By Alexander Bernstein
Each year, nearly 200 million people come in contact with Malaria. The World Health Organization (WHO) establishes that as of June 2011, this disease is the fifth leading cause of death in the world among low-income countries, accounting for 5.2% of all deaths or nearly half of a million people each year. Such devastation is mostly concentrated in Sub-Saharan Africa as the Malaria Consortium organization relates that nearly 89% of the near 900 thousand million malaria-caused deaths occur in this region. Although less poignant than the toll on human life, the financial burden of this disease is also consequential. While an estimated 1.7 billion dollars are spent each year to combat malaria, this number only constitutes a third of the financial commitment that the 2009 WHO World Malaria Report suggests is required to effectively lower the disease’s exposure by 75% by the year 2015.

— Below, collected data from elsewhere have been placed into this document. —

theorem dataPlaces_length (y : Symbol) : (dataPlaces y).length = y.dataBits := by
  rw [← Symbol.layerOffset_layers, Symbol.layerOffset_eq_sum]
  simp [dataPlaces, List.length_flatMap, edgePlaces, Nat.mul_comm]

/-- A bit of the first `n` layers stands in one of them (R284). -/
theorem exists_layer {b n : Nat} (hb : b < y.layerOffset n) :
    ∃ i < n, ∃ k < 8 * y.rowSize i, b = y.layerOffset i + k := by
  induction n with
  | zero => simp [Symbol.layerOffset] at hb
  | succ n ih =>
    rcases Nat.lt_or_ge b (y.layerOffset n) with h | h
    · obtain ⟨i, hi, hk⟩ := ih h
      exact ⟨i, by omega, hk⟩
    · rw [Symbol.layerOffset] at hb
      exact ⟨n, by omega, b - y.layerOffset n, by omega, by omega⟩

/-- An index into the bits of a layer is one of its four edges, a step and a bit (R284). -/
theorem exists_edge_step {k rs : Nat} (hk : k < 8 * rs) :
    ∃ j < rs, ∃ t < 2, k = 2 * j + t ∨ k = 2 * rs + 2 * j + t ∨ k = 4 * rs + 2 * j + t ∨ k = 6 * rs + 2 * j + t := by
  rcases Nat.lt_or_ge k (4 * rs) with hlow | hhigh
  · rcases Nat.lt_or_ge k (2 * rs) with h | h
    · exact ⟨k / 2, by omega, k % 2, by omega, by omega⟩
    · exact ⟨(k - 2 * rs) / 2, by omega, k % 2, by omega, by omega⟩
  · rcases Nat.lt_or_ge k (6 * rs) with h | h
    · exact ⟨(k - 4 * rs) / 2, by omega, k % 2, by omega, by omega⟩
    · exact ⟨(k - 6 * rs) / 2, by omega, k % 2, by omega, by omega⟩

theorem exists_place_of_bit {b : Nat} (hb : b < y.dataBits) : ∃ p ∈ dataPlaces y, p.bit = b := by
  rw [← Symbol.layerOffset_layers] at hb
  obtain ⟨i, hi, k, hk, rfl⟩ := exists_layer hb
  obtain ⟨j, hj, t, ht, hk⟩ := exists_edge_step hk
  have hedge : ∃ p ∈ edgePlaces y i j t, p.bit = y.layerOffset i + k := by
    simp only [edgePlaces, List.mem_cons, List.not_mem_nil, or_false, exists_eq_or_imp, exists_eq_left]
    omega
  obtain ⟨p, hp, hbit⟩ := hedge
  exact ⟨p, edgePlaces_subset hi hj ht hp, hbit⟩

/-- The data bits are each placed once (R284). -/
theorem dataPlaces_bits (y : Symbol) : ((dataPlaces y).map fun p => p.bit).Perm (List.range y.dataBits) := by
  refine perm_range_of_surj (by rw [List.length_map, dataPlaces_length]) fun b hb => ?_
  obtain ⟨p, hp, rfl⟩ := exists_place_of_bit hb
  exact List.mem_map_of_mem hp

/-- The layer of a module of the data region, by its base coordinates: half its distance from the nearest side (R284). -/
def Symbol.layerAt (y : Symbol) (r q : Nat) : Nat := min (min r q) (min (y.base - 1 - r) (y.base - 1 - q)) / 2

/-- The bit that layer `i` shows at base coordinates `r`, `q`: on its left, bottom, right or top edge (R284). -/
def Symbol.bitIn (y : Symbol) (i r q : Nat) : Nat :=
  if q < 2 * i + 2 ∧ r + 2 * i + 2 < y.base then y.layerOffset i + 2 * (r - 2 * i) + (q - 2 * i)
  else if y.base ≤ r + 2 * i + 2 ∧ q + 2 * i + 2 < y.base then
    y.layerOffset i + 2 * y.rowSize i + 2 * (q - 2 * i) + (y.base - 1 - 2 * i - r)
  else if y.base ≤ q + 2 * i + 2 ∧ 2 * i + 2 ≤ r then
    y.layerOffset i + 4 * y.rowSize i + 2 * (y.base - 1 - 2 * i - r) + (y.base - 1 - 2 * i - q)
  else y.layerOffset i + 6 * y.rowSize i + 2 * (y.base - 1 - 2 * i - q) + (r - 2 * i)

/-- Place `p` is the one at base coordinates `r`, `q`, among the outermost `2 L` on one of the four sides. -/
structure Place.At (p : Place) (y : Symbol) (r q : Nat) : Prop where
  row_lt : r < y.base
  col_lt : q < y.base
  row : p.row = y.align r
  col : p.col = y.align q
  bit : p.bit = y.bitIn (y.layerAt r q) r q
  outer : (r < 2 * y.layers ∨ y.base ≤ r + 2 * y.layers) ∨ (q < 2 * y.layers ∨ y.base ≤ q + 2 * y.layers)

theorem Place.at_of_layer {r q b : Nat} (hi : i < y.layers) (hr : r < y.base) (hq : q < y.base)
    (hlayer : y.layerAt r q = i) (hbit : b = y.bitIn i r q) : Place.At ⟨y.align r, y.align q, b⟩ y r q where
  row_lt := hr
  col_lt := hq
  row := rfl
  col := rfl
  bit := by rw [hlayer, hbit]
  outer := by
    unfold Symbol.layerAt at hlayer
    omega

/-- Each edge of a layer keeps within the layer, and its test in `bitIn` is the first that holds there. -/
theorem exists_at_of_mem_edgePlaces (hi : i < y.layers) (hj : j < y.rowSize i) (ht : t < 2)
    (hp : p ∈ edgePlaces y i j t) : ∃ r q, p.At y r q := by
  have hrow := Symbol.rowSize_add hi
  have hbase := Symbol.le_base y
  simp only [edgePlaces, List.mem_cons, List.not_mem_nil, or_false] at hp
  rcases hp with rfl | rfl | rfl | rfl
  · refine ⟨_, _, Place.at_of_layer hi (by omega) (by omega) (by unfold Symbol.layerAt; omega) ?_⟩
    rw [Symbol.bitIn, if_pos (by omega)]
    omega
  · refine ⟨_, _, Place.at_of_layer hi (by omega) (by omega) (by unfold Symbol.layerAt; omega) ?_⟩
    rw [Symbol.bitIn, if_neg (by omega), if_pos (by omega)]
    omega
  · refine ⟨_, _, Place.at_of_layer hi (by omega) (by omega) (by unfold Symbol.layerAt; omega) ?_⟩
    rw [Symbol.bitIn, if_neg (by omega), if_neg (by omega), if_pos (by omega)]
    omega
  · refine ⟨_, _, Place.at_of_layer hi (by omega) (by omega) (by unfold Symbol.layerAt; omega) ?_⟩
    rw [Symbol.bitIn, if_neg (by omega), if_neg (by omega), if_neg (by omega)]
    omega

theorem exists_at_of_mem_dataPlaces (hp : p ∈ dataPlaces y) : ∃ r q, p.At y r q := by
  obtain ⟨i, hi, j, hj, t, ht, hp⟩ := mem_dataPlaces_iff.mp hp
  exact exists_at_of_mem_edgePlaces hi hj ht hp

/-- The data bits are placed at modules of the symbol (R284, R290). -/
theorem dataPlaces_lt_side (hp : p ∈ dataPlaces y) : p.row < y.side ∧ p.col < y.side := by
  obtain ⟨r, q, h⟩ := exists_at_of_mem_dataPlaces hp
  rw [h.row, h.col]
  exact ⟨Symbol.align_lt_side h.row_lt, Symbol.align_lt_side h.col_lt⟩

/-- The modules of the data bits are distinct: each determines its base coordinates, and they its bit (R284). -/
theorem dataPlaces_modules_nodup (y : Symbol) : ((dataPlaces y).map fun p => (p.row, p.col)).Nodup := by
  refine nodup_modules (fun row col => y.bitIn (y.layerAt (y.unalign row) (y.unalign col)) (y.unalign row) (y.unalign col))
    ((dataPlaces_bits y).nodup_iff.mpr List.nodup_range) fun p hp => ?_
  obtain ⟨r, q, h⟩ := exists_at_of_mem_dataPlaces hp
  rw [h.row, h.col, Symbol.unalign_align h.row_lt, Symbol.unalign_align h.col_lt, h.bit]

theorem ring_lt_distance_of_mem_dataPlaces (hp : p ∈ dataPlaces y) : y.ring < y.distance p.row p.col := by
  obtain ⟨r, q, h⟩ := exists_at_of_mem_dataPlaces hp
  rw [h.row, h.col]
  rcases h.outer with hout | hout
  · exact (Symbol.ring_lt_gap_align h.row_lt hout).trans_le (le_max_left _ _)
  · exact (Symbol.ring_lt_gap_align h.col_lt hout).trans_le (le_max_right _ _)

theorem off_lines_of_mem_dataPlaces (hy : y.form = .full) (hp : p ∈ dataPlaces y) :
    gap p.row y.centre % 16 ≠ 0 ∧ gap p.col y.centre % 16 ≠ 0 := by
  obtain ⟨r, q, h⟩ := exists_at_of_mem_dataPlaces hp
  rw [h.row, h.col]
  exact ⟨Symbol.gap_align_centre_mod hy h.row_lt, Symbol.gap_align_centre_mod hy h.col_lt⟩

/-- The pad zeros and the codewords make up the data bits (R282). -/
theorem messageBits_length {c : List Nat} (hc : c.length = y.total) : (messageBits y c).length = y.dataBits := by
  rw [messageBits, List.length_append, List.length_replicate, flatMap_msbBits_length, hc, Symbol.total, Nat.mod_add_div']

theorem messageBits_pad {c : List Nat} (hi : i < y.dataBits % y.width) : (messageBits y c)[i]? = some false := by
  rw [messageBits, List.getElem?_append_left (by rwa [List.length_replicate]), List.getElem?_replicate, if_pos hi]

theorem messageBits_codeword {c : List Nat} {n b : Nat} (hn : n < c.length) (hb : b < y.width) :
    (messageBits y c)[y.dataBits % y.width + n * y.width + b]? = some ((c.getD n 0).testBit (y.width - 1 - b)) := by
  rw [messageBits, List.getElem?_append_right (by rw [List.length_replicate]; omega), List.length_replicate, Nat.add_assoc,
    Nat.add_sub_cancel_left, flatMap_msbBits_getElem? hn hb]

end Data

/-! ### The mode-message ring -/

section Ring
variable {y : Symbol} {t : Nat} {p : Place}

/-- The bits on each side of the mode-message ring (R285). -/
def Symbol.sideBits (y : Symbol) : Nat :=
  match y.form with
  | .compact => 7
  | .full => 10

/-- The coordinate of step `t` along a side of the ring; for Full it skips the centre line (R285). -/
def Symbol.sideAt (y : Symbol) (t : Nat) : Nat :=
  match y.form with
  | .compact => y.centre - 3 + t
  | .full => y.centre - 5 + t + t / 5

/-- The step along a side of the ring at coordinate `o`. -/
def Symbol.sideStep (y : Symbol) (o : Nat) : Nat :=
  match y.form with
  | .compact => o - (y.centre - 3)
  | .full => o - (y.centre - 5) - (if y.centre < o then 1 else 0)

/-- The four places of step `t`: top, right, bottom and left side. -/
theorem mem_modePlaces_iff : p ∈ modePlaces y ↔ ∃ t < y.sideBits,
    p = ⟨y.centre - y.ring, y.sideAt t, t⟩ ∨ p = ⟨y.sideAt t, y.centre + y.ring, t + y.sideBits⟩ ∨
      p = ⟨y.centre + y.ring, y.sideAt t, 3 * y.sideBits - 1 - t⟩ ∨
      p = ⟨y.sideAt t, y.centre - y.ring, 4 * y.sideBits - 1 - t⟩ := by
  cases h : y.form <;> simp [modePlaces, Symbol.sideBits, Symbol.sideAt, Symbol.ring, h]

/-- A side keeps off the two modules at each of its ends (R285, R287). -/
theorem Symbol.sideAt_bounds (ht : t < y.sideBits) :
    y.centre + 2 ≤ y.sideAt t + y.ring ∧ y.sideAt t + 2 ≤ y.centre + y.ring := by
  have hring := y.ring_le_centre
  cases h : y.form <;> simp only [Symbol.sideBits, Symbol.sideAt, Symbol.ring, h] at ht hring ⊢ <;> omega

theorem Symbol.sideAt_ne_centre (h : y.form = .full) (t : Nat) : y.sideAt t ≠ y.centre := by
  have hring := y.ring_le_centre
  simp only [Symbol.sideAt, Symbol.ring, h] at hring ⊢
  omega

theorem Symbol.sideStep_sideAt (_ : t < y.sideBits) : y.sideStep (y.sideAt t) = t := by
  have hring := y.ring_le_centre
  cases h : y.form
  · simp only [Symbol.sideStep, Symbol.sideAt, h]
    omega
  · simp only [Symbol.sideBits, Symbol.sideStep, Symbol.sideAt, Symbol.ring, h] at *
    split_ifs <;> omega

/-- The mode message bits are each placed once (R285). -/
theorem modePlaces_bits (y : Symbol) :
    ((modePlaces y).map fun p => p.bit).Perm (List.range (if y.form = .compact then 28 else 40)) := by
  cases h : y.form
  · simp only [modePlaces, h, List.map_flatMap, List.map_cons, List.map_nil]
    decide
  · simp only [modePlaces, h, List.map_flatMap, List.map_cons, List.map_nil]
    decide

/-- The bit of the mode message at a module of the ring. -/
def Symbol.ringBit (y : Symbol) (row col : Nat) : Nat :=
  if row + y.ring = y.centre then y.sideStep col
  else if col = y.centre + y.ring then y.sideStep row + y.sideBits
  else if row = y.centre + y.ring then 3 * y.sideBits - 1 - y.sideStep col
  else 4 * y.sideBits - 1 - y.sideStep row

theorem ringBit_of_mem_modePlaces (hp : p ∈ modePlaces y) : y.ringBit p.row p.col = p.bit := by
  have hring := y.ring_le_centre
  obtain ⟨t, ht, hp⟩ := mem_modePlaces_iff.mp hp
  obtain ⟨hlo, hhi⟩ := Symbol.sideAt_bounds ht
  have hstep := Symbol.sideStep_sideAt ht
  rcases hp with rfl | rfl | rfl | rfl
  · simp only [Symbol.ringBit, hstep]
    rw [if_pos (by omega)]
  · simp only [Symbol.ringBit, hstep]
    rw [if_neg (by omega), if_true]
  · simp only [Symbol.ringBit, hstep]
    rw [if_neg (by omega), if_neg (by omega), if_true]
  · simp only [Symbol.ringBit, hstep]
    rw [if_neg (by omega), if_neg (by omega), if_neg (by omega)]

theorem modePlaces_modules_nodup (y : Symbol) : ((modePlaces y).map fun p => (p.row, p.col)).Nodup :=
  nodup_modules y.ringBit ((modePlaces_bits y).nodup_iff.mpr List.nodup_range) fun _ => ringBit_of_mem_modePlaces

theorem Symbol.gap_centre_sub_ring (y : Symbol) : gap (y.centre - y.ring) y.centre = y.ring := by
  have hring := y.ring_le_centre
  unfold gap
  omega

theorem Symbol.gap_centre_add_ring (y : Symbol) : gap (y.centre + y.ring) y.centre = y.ring := by
  unfold gap
  omega

/-- A place of the mode message lies on the ring: one coordinate on a side's line, the other along the side. -/
theorem gap_of_mem_modePlaces (hp : p ∈ modePlaces y) : ∃ t < y.sideBits,
    (gap p.row y.centre = y.ring ∧ p.col = y.sideAt t) ∨ (p.row = y.sideAt t ∧ gap p.col y.centre = y.ring) := by
  obtain ⟨t, ht, hp⟩ := mem_modePlaces_iff.mp hp
  refine ⟨t, ht, ?_⟩
  rcases hp with rfl | rfl | rfl | rfl
  · exact Or.inl ⟨y.gap_centre_sub_ring, rfl⟩
  · exact Or.inr ⟨rfl, y.gap_centre_add_ring⟩
  · exact Or.inl ⟨y.gap_centre_add_ring, rfl⟩
  · exact Or.inr ⟨rfl, y.gap_centre_sub_ring⟩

As with any ailment, it is important to understand how it functions. What causes malaria, and why is it so devastating? The answer can be found in an unlikely partnership between the female Anophelesmosquito and the Plasmodium parasite. After about a week incubation period in the mosquito, the parasite becomes readily transmitted to a human host. Once inside a new subject, the Plasmodium, the most dangerous variety of which is P. falciparum, resides and multiplies in the liver from anywhere between several weeks and several months. Then, the parasite invades the red blood cells and its presence becomes manifest. For the fortunate individuals with uncomplicated malaria, ailment is generally limited to fever, swelling, and typical flu-like symptoms. For the less fortunate, however, severe malaria takes hold, and fatal blood abnormalities and organ failures are not uncommon.
Although progress has been made dealing with this disease, most current treatments focus on the prevention of heme crystals through the introduction of competitive inhibitors. However, such treatments that attempt to assist the immune response are becoming less effective as the parasite continues to evolve slight differences. A new methodology is necessary. Luckily, researchers from Imperial College London and CNRS of France think they might have the answer. These scientists have determined what they define as the “Achilles Heel” of the parasite: its transcription process. Two separate transcription inhibiting molecules have been determined. Initial ex-vivo experiments have shown that the introduction of these molecules attacks the parasite during its longest life stage and is therefore incredibly effective at killing the Plasmodium. Primary Imperial College London Researcher Matthew Fuchter is extremely optimistic about future prospects as he explains that early results indicate the new treatment’s ability to “rapidly kill off all traces of the parasite, acting at least as fast as the best currently available antimalarial drug.” Importantly, these novice molecules also address the issue of resistant parasites, as they appear to effectively deal with even the most resilient and rapidly adapting Plasmodiumstrains. Fuchter and his colleagues from France have been extremely pleased with these results and maintain that a cure for Malaria will be found within the next decade.